------ Input

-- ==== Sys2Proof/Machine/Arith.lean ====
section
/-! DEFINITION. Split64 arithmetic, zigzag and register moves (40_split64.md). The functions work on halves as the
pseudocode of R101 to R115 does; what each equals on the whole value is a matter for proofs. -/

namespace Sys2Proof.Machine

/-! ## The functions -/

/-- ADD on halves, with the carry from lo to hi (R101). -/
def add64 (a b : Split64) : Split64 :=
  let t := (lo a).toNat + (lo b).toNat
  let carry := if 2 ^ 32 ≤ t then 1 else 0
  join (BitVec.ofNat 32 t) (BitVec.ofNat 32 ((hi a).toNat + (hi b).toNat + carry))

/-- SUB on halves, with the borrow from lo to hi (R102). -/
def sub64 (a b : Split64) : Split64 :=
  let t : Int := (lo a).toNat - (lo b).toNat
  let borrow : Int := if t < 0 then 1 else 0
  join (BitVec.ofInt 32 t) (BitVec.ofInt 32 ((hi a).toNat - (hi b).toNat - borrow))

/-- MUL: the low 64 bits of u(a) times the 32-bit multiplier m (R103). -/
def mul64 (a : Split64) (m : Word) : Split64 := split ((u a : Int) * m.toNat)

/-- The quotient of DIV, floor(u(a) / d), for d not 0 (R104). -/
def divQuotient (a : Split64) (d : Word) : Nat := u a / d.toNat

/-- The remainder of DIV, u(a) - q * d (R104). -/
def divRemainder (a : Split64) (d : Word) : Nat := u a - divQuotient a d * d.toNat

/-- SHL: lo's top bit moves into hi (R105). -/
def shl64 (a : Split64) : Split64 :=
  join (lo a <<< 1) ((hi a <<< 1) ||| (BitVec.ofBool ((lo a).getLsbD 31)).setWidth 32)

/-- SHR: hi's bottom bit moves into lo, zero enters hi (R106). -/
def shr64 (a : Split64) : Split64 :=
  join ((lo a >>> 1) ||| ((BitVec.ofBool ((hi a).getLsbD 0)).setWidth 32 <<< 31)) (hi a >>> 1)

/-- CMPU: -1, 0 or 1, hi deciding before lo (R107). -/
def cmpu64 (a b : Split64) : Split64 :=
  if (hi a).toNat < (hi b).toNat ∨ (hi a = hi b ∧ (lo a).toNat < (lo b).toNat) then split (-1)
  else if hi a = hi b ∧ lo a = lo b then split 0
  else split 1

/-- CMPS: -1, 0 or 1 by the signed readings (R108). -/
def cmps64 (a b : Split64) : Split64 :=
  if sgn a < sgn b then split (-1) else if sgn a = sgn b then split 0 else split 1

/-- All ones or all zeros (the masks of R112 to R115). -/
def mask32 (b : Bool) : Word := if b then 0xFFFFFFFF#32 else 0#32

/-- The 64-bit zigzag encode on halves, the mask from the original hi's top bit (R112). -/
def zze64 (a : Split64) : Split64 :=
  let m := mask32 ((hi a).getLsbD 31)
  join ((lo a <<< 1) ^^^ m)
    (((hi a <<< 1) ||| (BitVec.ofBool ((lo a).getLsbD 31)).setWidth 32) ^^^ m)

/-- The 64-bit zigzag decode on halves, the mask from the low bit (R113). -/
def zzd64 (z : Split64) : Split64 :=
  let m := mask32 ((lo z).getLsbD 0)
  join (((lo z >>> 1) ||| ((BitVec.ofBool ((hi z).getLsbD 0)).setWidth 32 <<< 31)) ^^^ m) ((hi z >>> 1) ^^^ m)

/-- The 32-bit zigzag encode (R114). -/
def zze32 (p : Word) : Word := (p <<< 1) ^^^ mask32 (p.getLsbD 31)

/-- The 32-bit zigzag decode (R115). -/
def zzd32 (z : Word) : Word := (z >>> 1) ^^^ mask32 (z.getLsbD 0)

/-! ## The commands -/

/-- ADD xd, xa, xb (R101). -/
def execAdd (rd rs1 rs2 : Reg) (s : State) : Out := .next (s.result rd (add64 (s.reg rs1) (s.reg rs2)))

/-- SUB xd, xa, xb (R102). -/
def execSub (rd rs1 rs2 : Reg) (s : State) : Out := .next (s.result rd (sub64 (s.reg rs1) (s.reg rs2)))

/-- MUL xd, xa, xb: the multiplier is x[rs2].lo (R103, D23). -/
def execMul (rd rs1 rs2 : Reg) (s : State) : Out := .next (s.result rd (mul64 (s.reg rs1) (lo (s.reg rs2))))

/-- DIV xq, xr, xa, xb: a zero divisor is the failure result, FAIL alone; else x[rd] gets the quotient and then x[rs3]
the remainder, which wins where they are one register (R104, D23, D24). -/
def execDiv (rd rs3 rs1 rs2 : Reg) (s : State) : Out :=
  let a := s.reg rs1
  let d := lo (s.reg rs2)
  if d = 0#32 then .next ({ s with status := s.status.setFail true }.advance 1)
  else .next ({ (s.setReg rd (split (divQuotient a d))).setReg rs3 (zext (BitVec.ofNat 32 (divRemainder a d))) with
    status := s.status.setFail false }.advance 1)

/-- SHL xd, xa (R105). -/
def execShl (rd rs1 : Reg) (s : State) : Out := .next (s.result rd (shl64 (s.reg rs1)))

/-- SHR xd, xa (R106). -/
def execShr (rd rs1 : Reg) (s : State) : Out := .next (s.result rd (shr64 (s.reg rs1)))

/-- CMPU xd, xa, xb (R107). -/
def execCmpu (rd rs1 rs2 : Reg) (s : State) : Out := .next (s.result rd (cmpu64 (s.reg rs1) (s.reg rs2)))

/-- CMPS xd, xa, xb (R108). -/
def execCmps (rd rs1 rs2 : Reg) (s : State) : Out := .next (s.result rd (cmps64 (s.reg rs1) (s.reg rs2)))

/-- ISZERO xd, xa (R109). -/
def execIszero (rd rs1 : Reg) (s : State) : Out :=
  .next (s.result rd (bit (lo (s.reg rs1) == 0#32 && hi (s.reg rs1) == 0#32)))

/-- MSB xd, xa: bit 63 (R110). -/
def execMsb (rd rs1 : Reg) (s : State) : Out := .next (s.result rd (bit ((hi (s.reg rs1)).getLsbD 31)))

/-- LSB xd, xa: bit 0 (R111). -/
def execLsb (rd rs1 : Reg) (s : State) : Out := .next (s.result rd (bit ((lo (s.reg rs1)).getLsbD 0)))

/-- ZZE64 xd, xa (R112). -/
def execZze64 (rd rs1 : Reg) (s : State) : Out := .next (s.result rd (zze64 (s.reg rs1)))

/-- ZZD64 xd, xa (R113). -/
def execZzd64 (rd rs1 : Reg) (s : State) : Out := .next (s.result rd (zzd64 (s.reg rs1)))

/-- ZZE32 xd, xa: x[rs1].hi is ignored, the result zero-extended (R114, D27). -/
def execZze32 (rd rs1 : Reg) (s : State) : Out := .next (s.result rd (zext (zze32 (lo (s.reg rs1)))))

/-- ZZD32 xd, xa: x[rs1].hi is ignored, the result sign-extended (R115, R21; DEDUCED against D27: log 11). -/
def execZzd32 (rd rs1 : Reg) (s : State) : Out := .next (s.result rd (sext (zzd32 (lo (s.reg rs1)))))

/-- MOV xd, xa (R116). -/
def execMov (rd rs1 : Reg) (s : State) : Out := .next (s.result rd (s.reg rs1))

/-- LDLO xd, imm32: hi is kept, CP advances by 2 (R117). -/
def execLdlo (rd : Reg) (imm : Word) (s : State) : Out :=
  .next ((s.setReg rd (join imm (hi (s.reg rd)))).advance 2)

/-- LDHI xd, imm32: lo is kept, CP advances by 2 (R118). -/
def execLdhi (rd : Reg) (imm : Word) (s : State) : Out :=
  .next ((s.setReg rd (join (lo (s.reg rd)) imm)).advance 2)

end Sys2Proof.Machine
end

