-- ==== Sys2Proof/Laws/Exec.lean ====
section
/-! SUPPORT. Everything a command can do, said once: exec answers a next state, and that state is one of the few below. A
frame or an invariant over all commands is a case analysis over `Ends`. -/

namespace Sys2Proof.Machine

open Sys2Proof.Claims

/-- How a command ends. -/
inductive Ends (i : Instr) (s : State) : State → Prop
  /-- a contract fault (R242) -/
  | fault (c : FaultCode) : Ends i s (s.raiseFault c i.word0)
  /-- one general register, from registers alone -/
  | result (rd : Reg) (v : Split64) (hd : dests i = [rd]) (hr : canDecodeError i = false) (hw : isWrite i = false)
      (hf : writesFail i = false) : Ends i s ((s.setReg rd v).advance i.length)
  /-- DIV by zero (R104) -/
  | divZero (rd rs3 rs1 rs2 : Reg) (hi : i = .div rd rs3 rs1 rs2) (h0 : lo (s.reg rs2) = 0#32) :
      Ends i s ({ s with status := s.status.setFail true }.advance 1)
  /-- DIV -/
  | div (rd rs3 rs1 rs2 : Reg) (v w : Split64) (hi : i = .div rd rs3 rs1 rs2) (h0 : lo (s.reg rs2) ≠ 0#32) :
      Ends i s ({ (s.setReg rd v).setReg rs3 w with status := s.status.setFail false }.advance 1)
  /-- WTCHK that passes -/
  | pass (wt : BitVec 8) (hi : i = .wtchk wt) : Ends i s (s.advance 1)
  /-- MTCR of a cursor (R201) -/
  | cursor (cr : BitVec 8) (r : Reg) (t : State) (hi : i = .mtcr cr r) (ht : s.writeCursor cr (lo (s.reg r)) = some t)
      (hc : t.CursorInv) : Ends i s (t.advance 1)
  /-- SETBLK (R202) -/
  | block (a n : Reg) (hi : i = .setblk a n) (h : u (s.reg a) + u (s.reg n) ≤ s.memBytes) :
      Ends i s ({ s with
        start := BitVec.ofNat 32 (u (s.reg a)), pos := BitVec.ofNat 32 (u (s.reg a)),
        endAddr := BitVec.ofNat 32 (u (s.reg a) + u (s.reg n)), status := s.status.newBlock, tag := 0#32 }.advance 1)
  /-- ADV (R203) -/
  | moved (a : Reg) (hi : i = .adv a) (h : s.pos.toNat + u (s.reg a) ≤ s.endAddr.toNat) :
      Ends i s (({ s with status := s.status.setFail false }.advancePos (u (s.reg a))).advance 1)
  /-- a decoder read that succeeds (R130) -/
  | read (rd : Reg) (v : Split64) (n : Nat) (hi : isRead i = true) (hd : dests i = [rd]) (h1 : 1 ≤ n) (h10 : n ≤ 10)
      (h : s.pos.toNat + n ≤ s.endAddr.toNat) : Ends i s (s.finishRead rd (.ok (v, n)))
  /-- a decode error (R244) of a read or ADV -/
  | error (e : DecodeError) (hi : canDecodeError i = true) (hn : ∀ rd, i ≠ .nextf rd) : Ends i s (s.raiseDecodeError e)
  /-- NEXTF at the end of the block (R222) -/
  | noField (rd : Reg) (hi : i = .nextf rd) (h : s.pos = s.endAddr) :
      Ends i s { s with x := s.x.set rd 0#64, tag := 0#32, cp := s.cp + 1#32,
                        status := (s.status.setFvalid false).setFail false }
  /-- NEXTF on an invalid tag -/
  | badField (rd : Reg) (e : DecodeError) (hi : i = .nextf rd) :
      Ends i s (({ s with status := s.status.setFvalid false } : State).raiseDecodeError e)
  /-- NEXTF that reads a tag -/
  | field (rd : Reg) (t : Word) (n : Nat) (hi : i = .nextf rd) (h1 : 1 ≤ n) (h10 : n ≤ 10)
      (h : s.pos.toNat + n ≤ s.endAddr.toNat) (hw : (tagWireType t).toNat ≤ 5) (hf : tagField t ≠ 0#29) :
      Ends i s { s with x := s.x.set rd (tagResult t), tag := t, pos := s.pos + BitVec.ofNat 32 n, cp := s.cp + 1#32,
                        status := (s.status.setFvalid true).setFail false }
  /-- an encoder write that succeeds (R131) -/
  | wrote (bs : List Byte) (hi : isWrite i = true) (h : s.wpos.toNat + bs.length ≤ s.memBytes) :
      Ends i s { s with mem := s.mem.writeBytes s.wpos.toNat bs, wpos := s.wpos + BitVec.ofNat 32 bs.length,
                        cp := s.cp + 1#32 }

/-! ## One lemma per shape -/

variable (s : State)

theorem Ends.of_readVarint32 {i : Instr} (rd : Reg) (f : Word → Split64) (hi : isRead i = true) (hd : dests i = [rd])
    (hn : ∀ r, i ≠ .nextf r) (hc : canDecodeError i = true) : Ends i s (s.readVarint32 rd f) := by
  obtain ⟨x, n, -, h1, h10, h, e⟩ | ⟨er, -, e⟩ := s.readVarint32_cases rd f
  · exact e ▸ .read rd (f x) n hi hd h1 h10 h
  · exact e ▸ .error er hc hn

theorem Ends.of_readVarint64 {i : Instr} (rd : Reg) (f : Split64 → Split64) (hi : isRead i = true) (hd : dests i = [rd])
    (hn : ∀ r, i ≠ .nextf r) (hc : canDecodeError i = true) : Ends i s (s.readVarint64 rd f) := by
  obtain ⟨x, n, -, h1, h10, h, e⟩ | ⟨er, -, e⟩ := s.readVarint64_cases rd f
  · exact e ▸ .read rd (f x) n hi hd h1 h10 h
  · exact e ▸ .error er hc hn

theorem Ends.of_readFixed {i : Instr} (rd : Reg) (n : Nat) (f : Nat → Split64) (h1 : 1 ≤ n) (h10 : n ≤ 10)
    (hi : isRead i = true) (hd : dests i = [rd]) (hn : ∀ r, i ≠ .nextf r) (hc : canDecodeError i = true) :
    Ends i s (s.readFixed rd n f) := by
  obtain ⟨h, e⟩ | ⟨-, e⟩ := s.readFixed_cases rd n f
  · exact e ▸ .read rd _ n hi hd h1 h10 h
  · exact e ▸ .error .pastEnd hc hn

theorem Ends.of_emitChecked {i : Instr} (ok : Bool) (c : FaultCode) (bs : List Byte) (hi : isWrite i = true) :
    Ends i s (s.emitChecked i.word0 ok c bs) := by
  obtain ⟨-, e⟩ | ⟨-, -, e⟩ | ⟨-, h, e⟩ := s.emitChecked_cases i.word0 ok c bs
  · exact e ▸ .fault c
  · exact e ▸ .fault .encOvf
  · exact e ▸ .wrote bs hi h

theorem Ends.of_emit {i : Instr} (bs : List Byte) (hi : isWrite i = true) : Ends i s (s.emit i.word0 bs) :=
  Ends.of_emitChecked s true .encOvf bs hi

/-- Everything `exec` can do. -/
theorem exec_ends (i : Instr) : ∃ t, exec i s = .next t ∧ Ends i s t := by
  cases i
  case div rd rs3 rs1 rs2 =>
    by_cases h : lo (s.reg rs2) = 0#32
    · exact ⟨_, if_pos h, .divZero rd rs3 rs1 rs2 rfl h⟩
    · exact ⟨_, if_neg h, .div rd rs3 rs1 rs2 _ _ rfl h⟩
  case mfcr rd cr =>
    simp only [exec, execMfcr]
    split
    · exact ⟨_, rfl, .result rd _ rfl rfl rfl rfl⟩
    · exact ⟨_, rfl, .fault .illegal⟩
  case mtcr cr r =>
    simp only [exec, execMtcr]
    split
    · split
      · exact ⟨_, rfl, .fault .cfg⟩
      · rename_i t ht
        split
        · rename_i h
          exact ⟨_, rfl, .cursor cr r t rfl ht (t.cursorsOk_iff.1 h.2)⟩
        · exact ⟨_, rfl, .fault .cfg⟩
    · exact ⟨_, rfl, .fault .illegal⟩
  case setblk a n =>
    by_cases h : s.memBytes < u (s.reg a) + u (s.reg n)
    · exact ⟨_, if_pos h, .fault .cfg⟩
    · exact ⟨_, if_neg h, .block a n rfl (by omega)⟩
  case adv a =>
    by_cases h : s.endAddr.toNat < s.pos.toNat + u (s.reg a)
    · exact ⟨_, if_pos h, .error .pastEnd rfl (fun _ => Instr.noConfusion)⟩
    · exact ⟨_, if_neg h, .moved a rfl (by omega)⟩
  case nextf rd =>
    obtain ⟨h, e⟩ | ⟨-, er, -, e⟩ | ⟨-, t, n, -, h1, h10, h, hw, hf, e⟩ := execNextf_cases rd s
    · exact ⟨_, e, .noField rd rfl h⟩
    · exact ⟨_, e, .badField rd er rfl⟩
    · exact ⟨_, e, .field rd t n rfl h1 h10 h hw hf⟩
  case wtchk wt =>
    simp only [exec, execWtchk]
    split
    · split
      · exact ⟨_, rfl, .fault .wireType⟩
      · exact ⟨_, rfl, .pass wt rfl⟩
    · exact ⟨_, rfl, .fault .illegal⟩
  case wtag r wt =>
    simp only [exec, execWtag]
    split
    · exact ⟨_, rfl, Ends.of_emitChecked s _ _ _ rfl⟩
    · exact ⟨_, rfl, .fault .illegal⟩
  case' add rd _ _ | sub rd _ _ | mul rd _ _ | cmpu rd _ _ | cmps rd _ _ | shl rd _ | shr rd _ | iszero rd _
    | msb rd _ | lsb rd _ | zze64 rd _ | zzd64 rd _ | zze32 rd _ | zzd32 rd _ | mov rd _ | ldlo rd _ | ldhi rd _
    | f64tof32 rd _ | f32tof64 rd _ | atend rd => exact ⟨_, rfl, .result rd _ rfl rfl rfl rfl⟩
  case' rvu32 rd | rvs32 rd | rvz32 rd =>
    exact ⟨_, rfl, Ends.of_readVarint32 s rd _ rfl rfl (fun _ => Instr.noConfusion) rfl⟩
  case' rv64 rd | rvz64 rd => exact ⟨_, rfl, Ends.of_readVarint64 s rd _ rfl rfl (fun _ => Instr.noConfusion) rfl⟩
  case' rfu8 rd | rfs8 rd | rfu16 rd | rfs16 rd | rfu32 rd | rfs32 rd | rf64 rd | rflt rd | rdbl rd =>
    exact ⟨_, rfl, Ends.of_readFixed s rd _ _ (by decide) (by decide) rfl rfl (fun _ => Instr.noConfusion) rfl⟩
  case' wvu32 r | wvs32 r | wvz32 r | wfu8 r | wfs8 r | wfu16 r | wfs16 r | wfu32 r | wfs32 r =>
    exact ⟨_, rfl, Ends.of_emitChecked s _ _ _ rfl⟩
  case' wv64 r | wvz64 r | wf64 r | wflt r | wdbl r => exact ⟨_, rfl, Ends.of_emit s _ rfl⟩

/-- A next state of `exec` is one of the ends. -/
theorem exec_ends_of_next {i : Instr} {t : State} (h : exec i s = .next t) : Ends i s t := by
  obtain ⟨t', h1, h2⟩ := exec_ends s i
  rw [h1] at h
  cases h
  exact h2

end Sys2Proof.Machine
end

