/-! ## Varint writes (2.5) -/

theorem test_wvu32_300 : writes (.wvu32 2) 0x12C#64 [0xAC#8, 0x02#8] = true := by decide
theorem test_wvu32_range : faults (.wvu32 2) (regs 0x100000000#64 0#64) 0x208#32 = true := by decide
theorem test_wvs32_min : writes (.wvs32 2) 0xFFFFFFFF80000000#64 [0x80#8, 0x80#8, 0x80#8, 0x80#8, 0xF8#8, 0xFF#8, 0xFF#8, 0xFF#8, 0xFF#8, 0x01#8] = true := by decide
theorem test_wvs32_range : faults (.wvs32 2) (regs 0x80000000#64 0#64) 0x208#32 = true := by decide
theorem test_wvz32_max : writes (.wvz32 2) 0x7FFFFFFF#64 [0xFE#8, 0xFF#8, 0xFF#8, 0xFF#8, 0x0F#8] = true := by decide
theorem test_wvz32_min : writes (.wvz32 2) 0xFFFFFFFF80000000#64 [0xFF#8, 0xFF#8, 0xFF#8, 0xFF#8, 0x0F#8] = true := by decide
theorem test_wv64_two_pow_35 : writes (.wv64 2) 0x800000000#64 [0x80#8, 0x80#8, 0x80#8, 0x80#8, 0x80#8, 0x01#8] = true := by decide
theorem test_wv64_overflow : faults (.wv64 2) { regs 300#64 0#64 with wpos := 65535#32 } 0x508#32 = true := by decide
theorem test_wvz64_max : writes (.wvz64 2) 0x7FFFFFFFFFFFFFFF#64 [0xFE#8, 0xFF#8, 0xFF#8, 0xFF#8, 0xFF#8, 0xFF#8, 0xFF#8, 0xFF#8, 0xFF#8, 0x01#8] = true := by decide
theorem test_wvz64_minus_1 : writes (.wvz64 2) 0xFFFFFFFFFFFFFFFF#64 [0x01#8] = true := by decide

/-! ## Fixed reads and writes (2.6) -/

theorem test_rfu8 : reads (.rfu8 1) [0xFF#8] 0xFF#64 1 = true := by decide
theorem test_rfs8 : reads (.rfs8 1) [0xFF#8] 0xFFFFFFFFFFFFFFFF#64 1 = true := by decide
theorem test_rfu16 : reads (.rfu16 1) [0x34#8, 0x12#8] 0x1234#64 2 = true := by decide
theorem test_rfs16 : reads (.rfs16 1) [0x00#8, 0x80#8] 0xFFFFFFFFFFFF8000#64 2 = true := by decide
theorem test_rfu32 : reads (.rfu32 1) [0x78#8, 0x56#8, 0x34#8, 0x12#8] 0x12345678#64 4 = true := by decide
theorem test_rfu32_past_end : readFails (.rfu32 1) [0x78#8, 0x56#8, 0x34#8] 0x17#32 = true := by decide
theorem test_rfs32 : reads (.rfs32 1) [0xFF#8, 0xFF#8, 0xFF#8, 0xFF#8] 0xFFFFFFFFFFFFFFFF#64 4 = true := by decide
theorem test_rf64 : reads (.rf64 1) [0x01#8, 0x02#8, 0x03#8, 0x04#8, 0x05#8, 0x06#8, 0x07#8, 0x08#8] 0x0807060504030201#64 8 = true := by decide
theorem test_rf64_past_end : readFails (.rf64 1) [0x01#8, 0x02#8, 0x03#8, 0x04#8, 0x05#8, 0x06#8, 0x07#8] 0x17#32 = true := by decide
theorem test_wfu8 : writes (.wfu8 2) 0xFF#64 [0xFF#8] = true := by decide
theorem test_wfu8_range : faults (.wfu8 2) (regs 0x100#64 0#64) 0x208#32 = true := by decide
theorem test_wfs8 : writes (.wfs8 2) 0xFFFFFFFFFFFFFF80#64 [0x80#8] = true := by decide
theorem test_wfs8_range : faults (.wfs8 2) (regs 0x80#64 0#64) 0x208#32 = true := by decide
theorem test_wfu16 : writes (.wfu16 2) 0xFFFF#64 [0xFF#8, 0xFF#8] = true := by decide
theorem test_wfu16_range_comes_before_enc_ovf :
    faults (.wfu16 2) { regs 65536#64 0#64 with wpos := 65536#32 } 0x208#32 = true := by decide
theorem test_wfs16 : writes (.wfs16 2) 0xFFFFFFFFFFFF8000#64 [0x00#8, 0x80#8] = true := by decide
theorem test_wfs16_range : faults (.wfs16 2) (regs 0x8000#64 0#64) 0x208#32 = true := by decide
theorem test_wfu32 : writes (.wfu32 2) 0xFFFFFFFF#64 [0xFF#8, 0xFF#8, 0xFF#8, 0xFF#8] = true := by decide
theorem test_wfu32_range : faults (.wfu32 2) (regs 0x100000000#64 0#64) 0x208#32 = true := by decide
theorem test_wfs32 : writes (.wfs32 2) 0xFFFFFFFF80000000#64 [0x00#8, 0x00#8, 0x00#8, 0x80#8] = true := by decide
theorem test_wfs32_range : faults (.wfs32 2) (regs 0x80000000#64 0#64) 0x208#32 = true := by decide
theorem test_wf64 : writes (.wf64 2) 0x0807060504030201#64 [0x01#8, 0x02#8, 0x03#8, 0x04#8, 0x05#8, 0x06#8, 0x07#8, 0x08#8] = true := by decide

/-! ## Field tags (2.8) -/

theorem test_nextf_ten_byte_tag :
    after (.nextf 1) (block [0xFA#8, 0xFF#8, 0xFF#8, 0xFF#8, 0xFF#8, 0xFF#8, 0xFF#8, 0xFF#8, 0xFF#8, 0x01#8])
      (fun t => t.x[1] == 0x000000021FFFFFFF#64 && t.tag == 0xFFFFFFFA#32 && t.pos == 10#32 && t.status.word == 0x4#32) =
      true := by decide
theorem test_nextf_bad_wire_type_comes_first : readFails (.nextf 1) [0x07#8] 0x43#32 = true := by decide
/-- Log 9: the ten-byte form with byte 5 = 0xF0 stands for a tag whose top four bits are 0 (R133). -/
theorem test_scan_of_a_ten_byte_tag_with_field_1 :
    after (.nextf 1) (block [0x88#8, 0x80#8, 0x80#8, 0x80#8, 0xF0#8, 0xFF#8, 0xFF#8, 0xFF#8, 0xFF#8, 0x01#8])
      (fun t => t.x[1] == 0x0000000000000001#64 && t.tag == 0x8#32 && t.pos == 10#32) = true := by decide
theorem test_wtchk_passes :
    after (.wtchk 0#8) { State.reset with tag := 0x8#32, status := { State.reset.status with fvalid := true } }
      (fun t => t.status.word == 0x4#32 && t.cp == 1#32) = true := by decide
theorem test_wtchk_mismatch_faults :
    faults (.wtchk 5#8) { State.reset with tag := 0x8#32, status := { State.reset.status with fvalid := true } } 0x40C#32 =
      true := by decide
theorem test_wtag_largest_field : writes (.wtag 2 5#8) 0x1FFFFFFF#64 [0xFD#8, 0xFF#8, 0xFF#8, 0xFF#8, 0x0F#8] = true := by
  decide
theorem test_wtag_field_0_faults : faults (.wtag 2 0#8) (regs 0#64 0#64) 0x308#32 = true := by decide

------------

▶ Problem to solve:
Please copy exactly the lines from the first line of the records above through the line containing "join (BitVec.ofInt 32", including both, and nothing more.

▶ Solution to the exercise:
-- ==== Sys2Proof/Machine/Arith.lean ====
section
/-! DEFINITION. Split64 arithmetic, zigzag and register moves (40_split64.md). The functions work on halves as the
pseudocode of R101 to R115 does; what each equals on the whole value is a matter for proofs. -/

namespace Sys2Proof.Machine

/-! ## The functions -/

/-- ADD on halves, with the carry from lo to hi (R101). -/
def add64 (a b : Split64) : Split64 :=
  let t := (lo a).toNat + (lo b).toNat
  let carry := if 2 ^ 32 ≤ t then 1 else 0
  join (BitVec.ofNat 32 t) (BitVec.ofNat 32 ((hi a).toNat + (hi b).toNat + carry))

/-- SUB on halves, with the borrow from lo to hi (R102). -/
def sub64 (a b : Split64) : Split64 :=
  let t : Int := (lo a).toNat - (lo b).toNat
  let borrow : Int := if t < 0 then 1 else 0
  join (BitVec.ofInt 32 t) (BitVec.ofInt 32 ((hi a).toNat - (hi b).toNat - borrow))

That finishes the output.